We built a custom Dataset class for handling batch generation and storing predictions. Working with video can be annoying to say the least. In order to facilitate faster model prototyping, we have written a Dataset class that can be used by the keras .fit_generator() method to serve batches of training data. It uses the filenames in the data csvs to index into the video directory. It also stores useful information about the dataset, such as number of samples, size of the videos, and even validation splits!

The class — which is available if you download these two files and placing them in the same directory as your notebook — has only been tested for use with the nano and micro versions of the datasets. If you try to use it with the raw version, there will likely be some edits neccessary since the videos aren't square.
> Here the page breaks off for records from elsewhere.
/-! ### Inputs, warning, ladder (R130 to R151) -/

/-- The inputs: with AC in use, its loss moves the module to a present DC input without the power-fail warning, and raises 0x0306
after AC use (R131); the loss of the only input leaves SOURCE none from that instant; the loss of an input not in use is shown; an input
in range with none in use carries the module at once, and one in range beside that in use is shown; AC in range for 1 s takes over from DC
and clears 0x0306; an AC overvoltage raises 0x0303 (R130), in Slate and Black once the warden runs (R525), and its end clears it. -/
def Obligations.InputEvents : Prop :=
  (∀ (n : Nat) (s : State), s.get PWR_STATUS.SOURCE = 1 → s.pwr.dc = true →
    ∃ t, exec (.acInputLost n) s = .next t ∧ t.get PWR_STATUS.SOURCE = 2 ∧ t.get PWR_STATUS.AC_OK = 0 ∧ t.get PWR_STATUS.DC_OK = 1 ∧
      t.get PWR_EVENTS.SRC_SWITCH = 1 ∧ t.get PWR_STATUS.PFW = s.get PWR_STATUS.PFW ∧ t.pwr.lostAt = none ∧
      (s.pwr.acUsed = true → s.get PWR_STATUS.STATE < 4 → s.held < 62 → t.isActive 0x0306 noInst = true) ∧
      (s.pwr.acUsed = true → 4 ≤ s.get PWR_STATUS.STATE → t.pwr.asleep.contains (0x0306, noInst) = true ∧ t.alm = s.alm) ∧ t.sys = s.sys ∧ t.nv.cells = s.nv.cells) ∧
  (∀ (n : Nat) (s : State), s.get PWR_STATUS.SOURCE = 1 → s.pwr.dc = false →
    ∃ t, exec (.acInputLost n) s = .next t ∧ t.get PWR_STATUS.SOURCE = 0 ∧ t.get PWR_STATUS.AC_OK = 0 ∧ t.get PWR_STATUS.DC_OK = 0 ∧
      t.pwr.lostAt = some (s.pwr.lostAt.getD (s.at n).wall) ∧ onlyFields [PWR_STATUS.AC_OK, PWR_STATUS.DC_OK, PWR_STATUS.SOURCE] s t ∧
      { t with now := s.now, regs := s.regs, pwr := s.pwr } = s) ∧
  (∀ (n : Nat) (s : State), s.get PWR_STATUS.SOURCE ≠ 1 →
    ∃ t, exec (.acInputLost n) s = .next t ∧ t.get PWR_STATUS.SOURCE = s.get PWR_STATUS.SOURCE ∧ t.get PWR_STATUS.AC_OK = 0 ∧
      t.pwr.ac = false ∧ onlyFields [PWR_STATUS.AC_OK, PWR_STATUS.DC_OK] s t ∧ { t with now := s.now, regs := s.regs, pwr := s.pwr } = s) ∧
  (∀ (n : Nat) (s : State), s.get PWR_STATUS.SOURCE = 2 → s.pwr.ac = true →
    ∃ t, exec (.dcInputLost n) s = .next t ∧ t.get PWR_STATUS.SOURCE = 1 ∧ t.get PWR_STATUS.DC_OK = 0 ∧ t.get PWR_STATUS.AC_OK = 1 ∧
      t.get PWR_EVENTS.SRC_SWITCH = 1 ∧ t.pwr.lostAt = none ∧ (s.alm.unheld = [] → t.isActive 0x0306 noInst = false) ∧ t.sys = s.sys ∧
      t.nv.cells = s.nv.cells) ∧
  (∀ (n : Nat) (s : State), s.get PWR_STATUS.SOURCE = 2 → s.pwr.ac = false →
    ∃ t, exec (.dcInputLost n) s = .next t ∧ t.get PWR_STATUS.SOURCE = 0 ∧ t.get PWR_STATUS.DC_OK = 0 ∧
      t.pwr.lostAt = some (s.pwr.lostAt.getD (s.at n).wall) ∧ onlyFields [PWR_STATUS.AC_OK, PWR_STATUS.DC_OK, PWR_STATUS.SOURCE] s t ∧
      { t with now := s.now, regs := s.regs, pwr := s.pwr } = s) ∧
  (∀ (n : Nat) (s : State), s.get PWR_STATUS.SOURCE ≠ 2 →
    ∃ t, exec (.dcInputLost n) s = .next t ∧ t.get PWR_STATUS.SOURCE = s.get PWR_STATUS.SOURCE ∧ t.get PWR_STATUS.DC_OK = 0 ∧
      t.pwr.dc = false ∧ onlyFields [PWR_STATUS.AC_OK, PWR_STATUS.DC_OK] s t ∧ { t with now := s.now, regs := s.regs, pwr := s.pwr } = s) ∧
  (∀ (n : Nat) (ac : Bool) (s : State), s.get PWR_STATUS.SOURCE = 0 →
    ∃ t, exec (.inputInRange n ac) s = .next t ∧ t.get PWR_STATUS.SOURCE = (if ac then 1 else 2) ∧
      (if ac then t.get PWR_STATUS.AC_OK = 1 ∧ t.pwr.ac = true ∧ t.pwr.acUsed = true else t.get PWR_STATUS.DC_OK = 1 ∧ t.pwr.dc = true) ∧
      t.pwr.lostAt = none ∧ t.sys = s.sys ∧ t.nv.cells = s.nv.cells) ∧
  (∀ (n : Nat) (ac : Bool) (s : State), s.get PWR_STATUS.SOURCE ≠ 0 →
    ∃ t, exec (.inputInRange n ac) s = .next t ∧ t.get PWR_STATUS.SOURCE = s.get PWR_STATUS.SOURCE ∧
      (if ac then t.get PWR_STATUS.AC_OK = 1 ∧ t.pwr.ac = true ∧ t.pwr.acAt = (if s.pwr.ac then s.pwr.acAt else (s.at n).wall)
        else t.get PWR_STATUS.DC_OK = 1 ∧ t.pwr.dc = true ∧ t.pwr.dcAt = (if s.pwr.dc then s.pwr.dcAt else (s.at n).wall)) ∧
      onlyFields [PWR_STATUS.AC_OK, PWR_STATUS.DC_OK] s t ∧ { t with now := s.now, regs := s.regs, pwr := s.pwr } = s) ∧
  (∀ (n : Nat) (s : State), s.pwr.ac = true → s.get PWR_STATUS.SOURCE = 2 → s.pwr.acAt + sec ≤ (s.at n).wall →
    ∃ t, exec (.acReturn n) s = .next t ∧ t.get PWR_STATUS.SOURCE = 1 ∧ t.get PWR_EVENTS.SRC_SWITCH = 1 ∧
      (s.alm.unheld = [] → t.isActive 0x0306 noInst = false) ∧ t.sys = s.sys ∧ t.nv.cells = s.nv.cells) ∧
  (∀ (n v : Nat) (s : State), s.pwr.ac = true → 2770 < v → v ≤ 3050 →
    ∃ t, exec (.acOvervoltage n v) s = .next t ∧ (s.get PWR_STATUS.STATE < 4 → s.held < 62 → t.isActive 0x0303 noInst = true) ∧
      (4 ≤ s.get PWR_STATUS.STATE → t.pwr.asleep.contains (0x0303, noInst) = true ∧ t.alm = s.alm) ∧ t.pwr.ac = true ∧ t.sys = s.sys ∧
      t.nv.cells = s.nv.cells) ∧
  (∀ (n : Nat) (s : State),
    ∃ t, exec (.acOvervoltageClear n) s = .next t ∧ (s.alm.unheld = [] → t.isActive 0x0303 noInst = false) ∧
      t.pwr.asleep = s.pwr.asleep.erase (0x0303, noInst) ∧ t.sys = s.sys ∧ t.nv.cells = s.nv.cells)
The dataset class also assumes that the datapath directory contains

a directoy dataset_type named nano, micro, or raw.
train_labels.csv
submission_format.csv

We're going to store the instance of he dataset as data, so data.anything is using the class. Feel free to play around with this and build it out more, or abandon it completely!

In [2]:

# import the custom data handler
from primatrix_dataset_utils import Dataset

In [3]:

datapath = os.path.join("..", "data", "final")
data = Dataset(datapath=datapath, reduce_frames=True, batch_size=32, test=False)

In [4]:

# confirm number of classes
data.num_classes

Out[4]:

In [5]:

# reduced frame count for faster processing
data.num_frames

Out[5]:

In [6]:

# check our batch size
data.batch_size

Out[6]:

In [7]:

# number of training samples
data.num_samples

Out[7]:

We're not going to train on all of those samples. We'll instead use around 30,000

The Error Metric - AggregatedLogLoss¶

Performance is evaluated according to an aggregated log loss. This is similar to the binary log loss, but to acccount for the possibility of multiple labels treats each column as its own, independent binary log loss and sums the results for all labels.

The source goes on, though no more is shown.